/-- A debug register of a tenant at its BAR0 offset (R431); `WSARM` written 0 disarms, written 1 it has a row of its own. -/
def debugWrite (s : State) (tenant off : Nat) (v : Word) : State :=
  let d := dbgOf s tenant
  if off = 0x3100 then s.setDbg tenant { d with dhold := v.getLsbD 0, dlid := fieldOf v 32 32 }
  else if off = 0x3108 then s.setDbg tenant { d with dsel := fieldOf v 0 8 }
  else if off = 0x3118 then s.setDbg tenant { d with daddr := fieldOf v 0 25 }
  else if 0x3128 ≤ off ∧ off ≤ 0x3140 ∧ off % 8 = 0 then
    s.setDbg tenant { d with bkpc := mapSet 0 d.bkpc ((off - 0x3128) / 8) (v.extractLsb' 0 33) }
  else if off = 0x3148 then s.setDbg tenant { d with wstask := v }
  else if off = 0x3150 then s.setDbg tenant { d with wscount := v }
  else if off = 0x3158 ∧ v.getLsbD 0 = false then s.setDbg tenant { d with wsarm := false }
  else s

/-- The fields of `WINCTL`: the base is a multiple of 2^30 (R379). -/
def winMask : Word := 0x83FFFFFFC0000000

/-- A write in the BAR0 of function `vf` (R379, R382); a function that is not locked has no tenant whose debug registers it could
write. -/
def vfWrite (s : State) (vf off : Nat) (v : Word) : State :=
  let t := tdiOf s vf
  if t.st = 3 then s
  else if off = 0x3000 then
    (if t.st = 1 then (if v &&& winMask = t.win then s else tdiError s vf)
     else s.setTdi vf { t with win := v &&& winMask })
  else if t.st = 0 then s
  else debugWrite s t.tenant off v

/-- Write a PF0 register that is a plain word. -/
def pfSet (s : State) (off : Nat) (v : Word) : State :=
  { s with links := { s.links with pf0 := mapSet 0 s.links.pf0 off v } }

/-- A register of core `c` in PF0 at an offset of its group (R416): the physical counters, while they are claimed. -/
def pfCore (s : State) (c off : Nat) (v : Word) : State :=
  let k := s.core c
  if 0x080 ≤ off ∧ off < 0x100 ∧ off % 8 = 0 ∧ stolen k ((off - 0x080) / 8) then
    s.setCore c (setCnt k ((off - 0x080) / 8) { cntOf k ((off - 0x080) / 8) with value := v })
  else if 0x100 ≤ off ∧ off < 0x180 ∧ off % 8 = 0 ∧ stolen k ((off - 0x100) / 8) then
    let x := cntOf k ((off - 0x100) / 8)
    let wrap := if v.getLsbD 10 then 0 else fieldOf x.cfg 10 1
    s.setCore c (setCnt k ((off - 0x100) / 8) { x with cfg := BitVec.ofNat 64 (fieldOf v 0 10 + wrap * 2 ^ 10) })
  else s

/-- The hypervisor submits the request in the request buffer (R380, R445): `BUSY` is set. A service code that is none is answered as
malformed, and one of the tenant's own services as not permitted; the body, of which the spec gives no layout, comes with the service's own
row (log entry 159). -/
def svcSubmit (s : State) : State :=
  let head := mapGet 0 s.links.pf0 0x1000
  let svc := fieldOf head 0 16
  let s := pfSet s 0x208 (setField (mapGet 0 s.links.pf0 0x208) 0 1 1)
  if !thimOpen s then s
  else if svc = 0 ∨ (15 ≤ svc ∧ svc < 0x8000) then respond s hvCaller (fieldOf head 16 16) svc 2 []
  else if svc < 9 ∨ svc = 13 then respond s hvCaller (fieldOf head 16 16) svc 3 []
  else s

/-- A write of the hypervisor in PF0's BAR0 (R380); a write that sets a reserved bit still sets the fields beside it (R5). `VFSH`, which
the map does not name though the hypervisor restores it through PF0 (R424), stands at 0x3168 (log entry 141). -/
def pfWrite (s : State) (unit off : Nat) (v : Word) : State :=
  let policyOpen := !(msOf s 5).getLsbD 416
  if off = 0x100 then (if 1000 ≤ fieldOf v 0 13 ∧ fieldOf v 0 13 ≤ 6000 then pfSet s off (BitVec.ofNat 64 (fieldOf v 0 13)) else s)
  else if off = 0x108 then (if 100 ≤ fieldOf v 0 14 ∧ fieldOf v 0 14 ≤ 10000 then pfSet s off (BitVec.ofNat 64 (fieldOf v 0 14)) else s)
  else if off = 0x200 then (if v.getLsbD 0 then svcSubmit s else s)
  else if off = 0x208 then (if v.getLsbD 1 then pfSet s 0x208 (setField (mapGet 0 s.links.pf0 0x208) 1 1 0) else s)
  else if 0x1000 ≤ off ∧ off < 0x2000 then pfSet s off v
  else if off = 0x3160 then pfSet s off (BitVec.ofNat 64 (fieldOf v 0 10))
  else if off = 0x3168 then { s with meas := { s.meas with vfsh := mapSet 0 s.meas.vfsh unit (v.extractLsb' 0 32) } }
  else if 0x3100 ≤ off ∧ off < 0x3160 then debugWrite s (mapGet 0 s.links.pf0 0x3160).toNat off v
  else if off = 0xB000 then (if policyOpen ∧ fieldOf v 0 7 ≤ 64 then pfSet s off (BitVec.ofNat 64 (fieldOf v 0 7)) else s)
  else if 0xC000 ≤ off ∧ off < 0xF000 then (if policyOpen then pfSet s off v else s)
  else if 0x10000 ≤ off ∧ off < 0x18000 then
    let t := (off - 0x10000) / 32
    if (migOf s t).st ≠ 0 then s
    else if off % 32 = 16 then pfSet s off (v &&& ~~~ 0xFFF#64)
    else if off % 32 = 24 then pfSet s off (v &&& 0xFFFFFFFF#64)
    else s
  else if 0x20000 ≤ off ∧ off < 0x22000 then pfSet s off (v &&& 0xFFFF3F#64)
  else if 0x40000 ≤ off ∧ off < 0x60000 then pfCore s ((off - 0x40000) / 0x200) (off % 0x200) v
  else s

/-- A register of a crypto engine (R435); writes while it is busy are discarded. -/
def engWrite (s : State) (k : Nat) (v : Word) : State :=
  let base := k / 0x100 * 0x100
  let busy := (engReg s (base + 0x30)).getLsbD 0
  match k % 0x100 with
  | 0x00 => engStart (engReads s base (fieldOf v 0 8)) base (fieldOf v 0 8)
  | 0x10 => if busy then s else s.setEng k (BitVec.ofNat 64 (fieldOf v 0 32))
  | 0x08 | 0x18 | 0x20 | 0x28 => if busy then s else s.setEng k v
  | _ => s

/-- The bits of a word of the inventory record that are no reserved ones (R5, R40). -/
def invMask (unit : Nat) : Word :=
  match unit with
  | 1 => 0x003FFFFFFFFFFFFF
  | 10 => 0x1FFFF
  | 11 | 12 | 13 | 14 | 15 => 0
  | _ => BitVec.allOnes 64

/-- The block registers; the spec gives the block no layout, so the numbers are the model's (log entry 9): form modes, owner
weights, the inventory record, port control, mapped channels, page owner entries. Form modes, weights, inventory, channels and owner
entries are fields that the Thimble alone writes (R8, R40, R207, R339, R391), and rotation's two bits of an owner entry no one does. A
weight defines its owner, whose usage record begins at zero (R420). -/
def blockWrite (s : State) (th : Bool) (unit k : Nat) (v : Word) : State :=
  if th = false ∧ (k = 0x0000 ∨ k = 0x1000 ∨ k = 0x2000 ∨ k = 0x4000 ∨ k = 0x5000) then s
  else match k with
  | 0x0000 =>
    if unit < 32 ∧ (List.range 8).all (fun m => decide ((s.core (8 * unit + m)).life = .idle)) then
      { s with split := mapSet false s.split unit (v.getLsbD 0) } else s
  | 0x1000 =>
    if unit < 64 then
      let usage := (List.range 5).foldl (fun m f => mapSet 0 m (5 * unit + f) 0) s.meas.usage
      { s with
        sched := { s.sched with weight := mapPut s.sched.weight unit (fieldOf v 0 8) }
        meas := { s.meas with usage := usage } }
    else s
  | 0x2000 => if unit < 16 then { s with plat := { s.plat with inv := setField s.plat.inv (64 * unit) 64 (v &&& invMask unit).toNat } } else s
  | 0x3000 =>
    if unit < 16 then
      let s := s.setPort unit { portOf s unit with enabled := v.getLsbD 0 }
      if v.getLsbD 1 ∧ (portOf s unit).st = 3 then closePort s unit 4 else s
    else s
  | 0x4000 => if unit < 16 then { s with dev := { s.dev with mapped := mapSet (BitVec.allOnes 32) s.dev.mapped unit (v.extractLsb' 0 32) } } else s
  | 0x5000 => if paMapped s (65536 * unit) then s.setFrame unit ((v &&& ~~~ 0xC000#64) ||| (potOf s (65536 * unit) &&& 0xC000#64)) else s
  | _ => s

☆ ☆ ☆ ☆ ☆ ☆ ☆

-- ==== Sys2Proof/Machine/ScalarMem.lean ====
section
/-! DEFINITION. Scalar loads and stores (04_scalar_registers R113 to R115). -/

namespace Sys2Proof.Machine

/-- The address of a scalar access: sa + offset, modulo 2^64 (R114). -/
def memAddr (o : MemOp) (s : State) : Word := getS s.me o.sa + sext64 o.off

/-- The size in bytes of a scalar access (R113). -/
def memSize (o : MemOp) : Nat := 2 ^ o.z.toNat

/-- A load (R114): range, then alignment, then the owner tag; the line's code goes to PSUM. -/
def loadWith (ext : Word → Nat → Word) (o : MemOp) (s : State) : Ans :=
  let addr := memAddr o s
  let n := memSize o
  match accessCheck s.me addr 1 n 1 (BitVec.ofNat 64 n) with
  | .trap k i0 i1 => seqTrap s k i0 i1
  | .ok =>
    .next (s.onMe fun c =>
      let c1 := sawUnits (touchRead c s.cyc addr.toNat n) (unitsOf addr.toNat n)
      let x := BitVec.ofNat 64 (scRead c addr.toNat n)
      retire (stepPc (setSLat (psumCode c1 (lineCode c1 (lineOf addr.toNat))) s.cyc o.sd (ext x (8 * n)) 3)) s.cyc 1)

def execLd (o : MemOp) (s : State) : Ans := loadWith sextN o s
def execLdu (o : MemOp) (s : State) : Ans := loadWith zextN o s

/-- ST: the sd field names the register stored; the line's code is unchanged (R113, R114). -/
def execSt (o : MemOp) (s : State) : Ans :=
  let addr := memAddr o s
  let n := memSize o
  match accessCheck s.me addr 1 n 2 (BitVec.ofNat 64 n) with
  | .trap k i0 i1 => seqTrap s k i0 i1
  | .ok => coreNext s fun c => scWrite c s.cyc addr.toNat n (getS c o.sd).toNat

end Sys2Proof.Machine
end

☆ ☆ ☆ ☆ ☆ ☆ ☆

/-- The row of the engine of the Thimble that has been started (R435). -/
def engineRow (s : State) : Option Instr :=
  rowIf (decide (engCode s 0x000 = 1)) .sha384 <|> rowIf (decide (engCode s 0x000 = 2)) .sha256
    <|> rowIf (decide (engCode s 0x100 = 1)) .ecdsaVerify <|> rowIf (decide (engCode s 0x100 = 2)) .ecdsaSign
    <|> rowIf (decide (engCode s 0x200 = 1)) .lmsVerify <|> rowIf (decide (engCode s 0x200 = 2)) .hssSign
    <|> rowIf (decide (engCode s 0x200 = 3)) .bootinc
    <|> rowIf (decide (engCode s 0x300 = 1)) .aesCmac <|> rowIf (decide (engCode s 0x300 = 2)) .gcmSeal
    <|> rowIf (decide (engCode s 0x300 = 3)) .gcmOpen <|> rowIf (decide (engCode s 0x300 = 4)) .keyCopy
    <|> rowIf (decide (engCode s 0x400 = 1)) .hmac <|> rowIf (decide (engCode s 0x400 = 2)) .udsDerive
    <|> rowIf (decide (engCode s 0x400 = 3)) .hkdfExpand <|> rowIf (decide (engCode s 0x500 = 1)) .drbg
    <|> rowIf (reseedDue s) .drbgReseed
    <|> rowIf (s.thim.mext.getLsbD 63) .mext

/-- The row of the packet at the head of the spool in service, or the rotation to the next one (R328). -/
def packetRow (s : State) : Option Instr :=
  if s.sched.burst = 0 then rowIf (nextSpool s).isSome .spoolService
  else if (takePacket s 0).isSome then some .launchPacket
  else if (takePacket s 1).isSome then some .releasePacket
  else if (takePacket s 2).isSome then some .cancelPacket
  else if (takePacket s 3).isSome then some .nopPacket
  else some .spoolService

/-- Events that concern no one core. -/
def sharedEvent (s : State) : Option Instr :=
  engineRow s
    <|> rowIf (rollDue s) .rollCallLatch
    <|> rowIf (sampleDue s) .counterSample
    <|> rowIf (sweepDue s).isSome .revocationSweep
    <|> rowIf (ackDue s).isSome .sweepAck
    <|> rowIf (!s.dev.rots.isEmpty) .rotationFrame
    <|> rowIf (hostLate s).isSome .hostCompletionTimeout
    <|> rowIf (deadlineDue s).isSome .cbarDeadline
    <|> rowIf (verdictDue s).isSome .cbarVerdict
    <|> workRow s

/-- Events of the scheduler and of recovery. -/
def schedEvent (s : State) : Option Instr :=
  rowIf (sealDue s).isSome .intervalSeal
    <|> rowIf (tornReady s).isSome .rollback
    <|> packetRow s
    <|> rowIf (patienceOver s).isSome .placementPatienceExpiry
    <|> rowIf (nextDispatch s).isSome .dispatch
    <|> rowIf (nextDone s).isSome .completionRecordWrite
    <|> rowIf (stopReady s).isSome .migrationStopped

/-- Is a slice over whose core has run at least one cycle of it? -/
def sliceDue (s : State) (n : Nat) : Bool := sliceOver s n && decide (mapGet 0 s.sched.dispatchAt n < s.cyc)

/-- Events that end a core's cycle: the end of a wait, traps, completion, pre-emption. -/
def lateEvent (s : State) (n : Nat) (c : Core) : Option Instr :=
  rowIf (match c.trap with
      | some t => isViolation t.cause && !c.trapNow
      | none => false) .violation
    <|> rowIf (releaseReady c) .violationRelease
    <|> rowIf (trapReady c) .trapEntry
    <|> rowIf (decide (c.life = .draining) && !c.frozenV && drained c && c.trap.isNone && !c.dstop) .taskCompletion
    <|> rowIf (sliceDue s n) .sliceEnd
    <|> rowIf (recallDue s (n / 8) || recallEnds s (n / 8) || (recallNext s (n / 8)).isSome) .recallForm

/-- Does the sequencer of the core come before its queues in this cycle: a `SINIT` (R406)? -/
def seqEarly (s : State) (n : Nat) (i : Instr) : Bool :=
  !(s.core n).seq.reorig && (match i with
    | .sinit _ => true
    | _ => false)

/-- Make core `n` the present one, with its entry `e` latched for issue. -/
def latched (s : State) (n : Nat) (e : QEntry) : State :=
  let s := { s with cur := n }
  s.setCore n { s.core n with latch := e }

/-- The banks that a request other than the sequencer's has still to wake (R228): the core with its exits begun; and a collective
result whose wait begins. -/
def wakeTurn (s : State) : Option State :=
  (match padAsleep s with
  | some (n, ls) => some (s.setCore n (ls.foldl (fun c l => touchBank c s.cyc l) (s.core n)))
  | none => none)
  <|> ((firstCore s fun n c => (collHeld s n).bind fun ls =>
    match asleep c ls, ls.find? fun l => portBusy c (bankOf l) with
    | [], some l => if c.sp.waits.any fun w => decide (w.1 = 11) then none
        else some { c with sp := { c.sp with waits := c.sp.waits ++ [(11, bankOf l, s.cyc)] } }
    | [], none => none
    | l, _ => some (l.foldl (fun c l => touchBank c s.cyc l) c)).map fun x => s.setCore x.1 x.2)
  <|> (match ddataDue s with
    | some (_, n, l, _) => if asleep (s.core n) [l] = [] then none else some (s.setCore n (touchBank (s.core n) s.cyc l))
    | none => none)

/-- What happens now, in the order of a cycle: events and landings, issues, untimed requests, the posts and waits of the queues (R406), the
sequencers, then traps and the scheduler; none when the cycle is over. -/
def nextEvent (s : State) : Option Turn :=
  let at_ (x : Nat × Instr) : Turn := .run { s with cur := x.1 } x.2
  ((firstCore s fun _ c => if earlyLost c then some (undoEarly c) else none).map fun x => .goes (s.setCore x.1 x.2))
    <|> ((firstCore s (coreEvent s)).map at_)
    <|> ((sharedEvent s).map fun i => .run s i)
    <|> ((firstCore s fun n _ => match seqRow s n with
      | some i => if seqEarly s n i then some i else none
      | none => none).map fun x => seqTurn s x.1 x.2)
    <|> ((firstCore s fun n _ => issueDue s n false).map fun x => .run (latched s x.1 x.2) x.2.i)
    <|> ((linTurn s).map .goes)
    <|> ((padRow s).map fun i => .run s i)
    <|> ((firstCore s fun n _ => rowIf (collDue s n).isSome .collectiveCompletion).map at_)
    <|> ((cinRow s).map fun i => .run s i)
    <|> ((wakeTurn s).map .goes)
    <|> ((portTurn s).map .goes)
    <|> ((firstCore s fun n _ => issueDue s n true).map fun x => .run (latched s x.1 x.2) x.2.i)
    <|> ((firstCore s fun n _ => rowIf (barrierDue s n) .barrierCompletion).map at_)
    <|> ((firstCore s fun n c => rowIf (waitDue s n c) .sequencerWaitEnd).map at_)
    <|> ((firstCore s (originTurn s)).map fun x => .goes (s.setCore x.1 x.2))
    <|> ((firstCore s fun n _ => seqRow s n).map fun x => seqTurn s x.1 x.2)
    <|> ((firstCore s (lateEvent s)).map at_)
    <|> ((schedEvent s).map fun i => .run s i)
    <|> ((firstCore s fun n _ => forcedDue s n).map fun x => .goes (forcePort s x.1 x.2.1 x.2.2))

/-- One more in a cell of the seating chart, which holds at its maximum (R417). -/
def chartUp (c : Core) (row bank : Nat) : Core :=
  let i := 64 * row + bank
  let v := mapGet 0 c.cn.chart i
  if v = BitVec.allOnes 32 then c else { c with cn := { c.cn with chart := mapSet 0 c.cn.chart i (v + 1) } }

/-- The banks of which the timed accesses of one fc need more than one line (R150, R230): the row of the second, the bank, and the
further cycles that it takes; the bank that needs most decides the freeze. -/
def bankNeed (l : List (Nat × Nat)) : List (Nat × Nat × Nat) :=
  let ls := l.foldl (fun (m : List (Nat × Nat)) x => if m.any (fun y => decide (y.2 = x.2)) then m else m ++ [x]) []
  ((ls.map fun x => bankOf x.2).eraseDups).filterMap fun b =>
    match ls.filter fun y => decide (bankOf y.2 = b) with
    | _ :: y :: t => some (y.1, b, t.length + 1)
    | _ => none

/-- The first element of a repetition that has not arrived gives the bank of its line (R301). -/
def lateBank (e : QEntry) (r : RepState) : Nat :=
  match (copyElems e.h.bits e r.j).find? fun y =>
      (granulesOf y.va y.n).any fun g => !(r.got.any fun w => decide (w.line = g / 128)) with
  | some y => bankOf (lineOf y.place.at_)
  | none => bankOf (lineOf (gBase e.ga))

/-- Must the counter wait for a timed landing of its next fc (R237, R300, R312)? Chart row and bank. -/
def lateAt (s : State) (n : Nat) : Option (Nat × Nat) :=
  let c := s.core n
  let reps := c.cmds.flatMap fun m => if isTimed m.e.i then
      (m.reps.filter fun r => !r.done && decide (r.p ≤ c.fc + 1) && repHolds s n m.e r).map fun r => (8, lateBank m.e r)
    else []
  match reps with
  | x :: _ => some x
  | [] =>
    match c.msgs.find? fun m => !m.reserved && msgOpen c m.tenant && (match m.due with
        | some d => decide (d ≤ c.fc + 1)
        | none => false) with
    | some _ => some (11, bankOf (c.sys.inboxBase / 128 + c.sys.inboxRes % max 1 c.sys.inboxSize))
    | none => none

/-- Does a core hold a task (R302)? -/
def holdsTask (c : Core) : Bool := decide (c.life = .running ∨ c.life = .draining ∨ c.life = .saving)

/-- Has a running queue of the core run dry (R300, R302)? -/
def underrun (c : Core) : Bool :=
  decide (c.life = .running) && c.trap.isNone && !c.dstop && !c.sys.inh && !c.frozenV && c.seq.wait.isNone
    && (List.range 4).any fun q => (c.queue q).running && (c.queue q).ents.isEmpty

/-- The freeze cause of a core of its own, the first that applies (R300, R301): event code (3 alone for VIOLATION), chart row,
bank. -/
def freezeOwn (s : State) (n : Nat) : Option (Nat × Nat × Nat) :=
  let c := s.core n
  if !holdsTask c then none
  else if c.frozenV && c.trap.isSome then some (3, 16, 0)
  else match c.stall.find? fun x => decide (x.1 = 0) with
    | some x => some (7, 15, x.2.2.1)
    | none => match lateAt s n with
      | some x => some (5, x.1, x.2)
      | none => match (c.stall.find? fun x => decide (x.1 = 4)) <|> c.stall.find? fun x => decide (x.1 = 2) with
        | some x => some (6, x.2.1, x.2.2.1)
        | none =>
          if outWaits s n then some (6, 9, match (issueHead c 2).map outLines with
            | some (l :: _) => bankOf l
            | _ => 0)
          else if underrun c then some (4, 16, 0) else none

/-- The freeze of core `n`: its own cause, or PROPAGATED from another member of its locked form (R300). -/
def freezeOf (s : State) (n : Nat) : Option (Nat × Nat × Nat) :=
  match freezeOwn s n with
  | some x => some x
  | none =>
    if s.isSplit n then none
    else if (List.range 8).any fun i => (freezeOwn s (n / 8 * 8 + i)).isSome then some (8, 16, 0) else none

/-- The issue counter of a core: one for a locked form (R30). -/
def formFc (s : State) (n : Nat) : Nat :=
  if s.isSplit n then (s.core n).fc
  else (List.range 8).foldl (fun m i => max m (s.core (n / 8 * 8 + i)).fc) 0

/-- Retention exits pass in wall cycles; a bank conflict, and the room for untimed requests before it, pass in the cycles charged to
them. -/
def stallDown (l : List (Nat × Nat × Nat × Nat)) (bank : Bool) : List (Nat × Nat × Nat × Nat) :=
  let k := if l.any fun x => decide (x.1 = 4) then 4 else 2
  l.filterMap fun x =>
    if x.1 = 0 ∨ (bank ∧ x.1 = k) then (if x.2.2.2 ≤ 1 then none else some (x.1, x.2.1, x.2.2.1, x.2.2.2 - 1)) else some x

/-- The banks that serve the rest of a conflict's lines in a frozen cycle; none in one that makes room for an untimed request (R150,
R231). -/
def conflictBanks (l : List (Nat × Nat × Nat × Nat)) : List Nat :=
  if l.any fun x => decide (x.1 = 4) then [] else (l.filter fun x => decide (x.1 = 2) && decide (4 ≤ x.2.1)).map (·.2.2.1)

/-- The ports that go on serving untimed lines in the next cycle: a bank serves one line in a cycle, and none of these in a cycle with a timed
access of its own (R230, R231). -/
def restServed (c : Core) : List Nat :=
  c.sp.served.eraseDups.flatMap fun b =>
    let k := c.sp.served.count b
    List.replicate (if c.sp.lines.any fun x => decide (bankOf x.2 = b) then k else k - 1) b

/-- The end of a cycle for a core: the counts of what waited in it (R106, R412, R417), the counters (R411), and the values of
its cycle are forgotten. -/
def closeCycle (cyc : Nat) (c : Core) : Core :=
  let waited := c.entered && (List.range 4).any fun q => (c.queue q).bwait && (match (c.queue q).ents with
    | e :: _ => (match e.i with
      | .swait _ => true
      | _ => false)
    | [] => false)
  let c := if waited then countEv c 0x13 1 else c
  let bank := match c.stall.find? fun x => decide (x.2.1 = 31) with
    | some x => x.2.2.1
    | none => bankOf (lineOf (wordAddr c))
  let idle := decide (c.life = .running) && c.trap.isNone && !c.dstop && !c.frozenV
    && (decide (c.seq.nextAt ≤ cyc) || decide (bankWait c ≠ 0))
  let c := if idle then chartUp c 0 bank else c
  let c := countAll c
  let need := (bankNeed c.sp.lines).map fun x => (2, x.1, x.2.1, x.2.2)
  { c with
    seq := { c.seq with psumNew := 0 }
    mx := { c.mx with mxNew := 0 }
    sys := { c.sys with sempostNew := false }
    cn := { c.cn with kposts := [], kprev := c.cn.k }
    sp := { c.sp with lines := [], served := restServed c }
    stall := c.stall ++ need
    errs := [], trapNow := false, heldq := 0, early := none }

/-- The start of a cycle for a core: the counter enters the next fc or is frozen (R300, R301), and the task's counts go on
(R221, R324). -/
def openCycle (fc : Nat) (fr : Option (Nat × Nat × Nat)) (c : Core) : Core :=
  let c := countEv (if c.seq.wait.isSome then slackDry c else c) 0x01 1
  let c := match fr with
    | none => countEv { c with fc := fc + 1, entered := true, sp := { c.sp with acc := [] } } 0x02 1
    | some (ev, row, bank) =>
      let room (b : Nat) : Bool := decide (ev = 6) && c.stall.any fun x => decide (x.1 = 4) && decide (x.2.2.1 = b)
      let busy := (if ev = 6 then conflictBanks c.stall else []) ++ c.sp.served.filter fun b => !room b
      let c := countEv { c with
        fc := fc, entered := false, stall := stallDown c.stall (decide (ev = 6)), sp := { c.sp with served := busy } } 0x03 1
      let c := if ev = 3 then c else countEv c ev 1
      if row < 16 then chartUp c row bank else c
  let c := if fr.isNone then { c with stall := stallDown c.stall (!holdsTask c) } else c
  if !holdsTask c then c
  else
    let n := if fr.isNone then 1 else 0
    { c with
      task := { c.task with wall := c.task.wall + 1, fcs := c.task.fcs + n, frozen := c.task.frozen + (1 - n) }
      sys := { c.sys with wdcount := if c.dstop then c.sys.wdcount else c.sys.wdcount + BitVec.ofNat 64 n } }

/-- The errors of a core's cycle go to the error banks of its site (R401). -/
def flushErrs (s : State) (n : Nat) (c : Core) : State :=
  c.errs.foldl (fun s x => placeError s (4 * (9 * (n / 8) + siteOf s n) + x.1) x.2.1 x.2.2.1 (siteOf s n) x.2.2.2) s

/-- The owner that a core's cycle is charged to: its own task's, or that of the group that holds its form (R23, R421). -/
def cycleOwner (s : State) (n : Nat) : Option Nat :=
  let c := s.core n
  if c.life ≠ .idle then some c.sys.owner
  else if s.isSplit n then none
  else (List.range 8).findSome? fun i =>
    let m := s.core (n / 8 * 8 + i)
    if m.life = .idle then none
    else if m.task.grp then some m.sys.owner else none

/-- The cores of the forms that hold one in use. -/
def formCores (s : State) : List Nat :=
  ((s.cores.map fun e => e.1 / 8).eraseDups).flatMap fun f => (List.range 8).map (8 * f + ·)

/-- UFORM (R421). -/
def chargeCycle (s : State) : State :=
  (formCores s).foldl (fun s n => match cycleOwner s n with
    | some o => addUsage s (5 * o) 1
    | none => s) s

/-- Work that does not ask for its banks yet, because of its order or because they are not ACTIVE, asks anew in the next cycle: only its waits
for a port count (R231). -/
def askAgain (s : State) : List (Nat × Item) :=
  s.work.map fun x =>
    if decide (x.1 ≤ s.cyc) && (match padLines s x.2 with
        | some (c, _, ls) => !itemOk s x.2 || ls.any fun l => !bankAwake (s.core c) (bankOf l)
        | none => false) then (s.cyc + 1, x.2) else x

☆ ☆ ☆ ☆ ☆ ☆ ☆

• ACTION ITEM
Within the material above, extract exactly the lines that start at the line containing "banks that serve" and stop after the line containing "c.sp.served.eraseDups.flatMap fun b =>", and only those.

• RESULT
/-- The banks that serve the rest of a conflict's lines in a frozen cycle; none in one that makes room for an untimed request (R150,
R231). -/
def conflictBanks (l : List (Nat × Nat × Nat × Nat)) : List Nat :=
  if l.any fun x => decide (x.1 = 4) then [] else (l.filter fun x => decide (x.1 = 2) && decide (4 ≤ x.2.1)).map (·.2.2.1)

/-- The ports that go on serving untimed lines in the next cycle: a bank serves one line in a cycle, and none of these in a cycle with a timed
access of its own (R230, R231). -/
def restServed (c : Core) : List Nat :=
  c.sp.served.eraseDups.flatMap fun b =>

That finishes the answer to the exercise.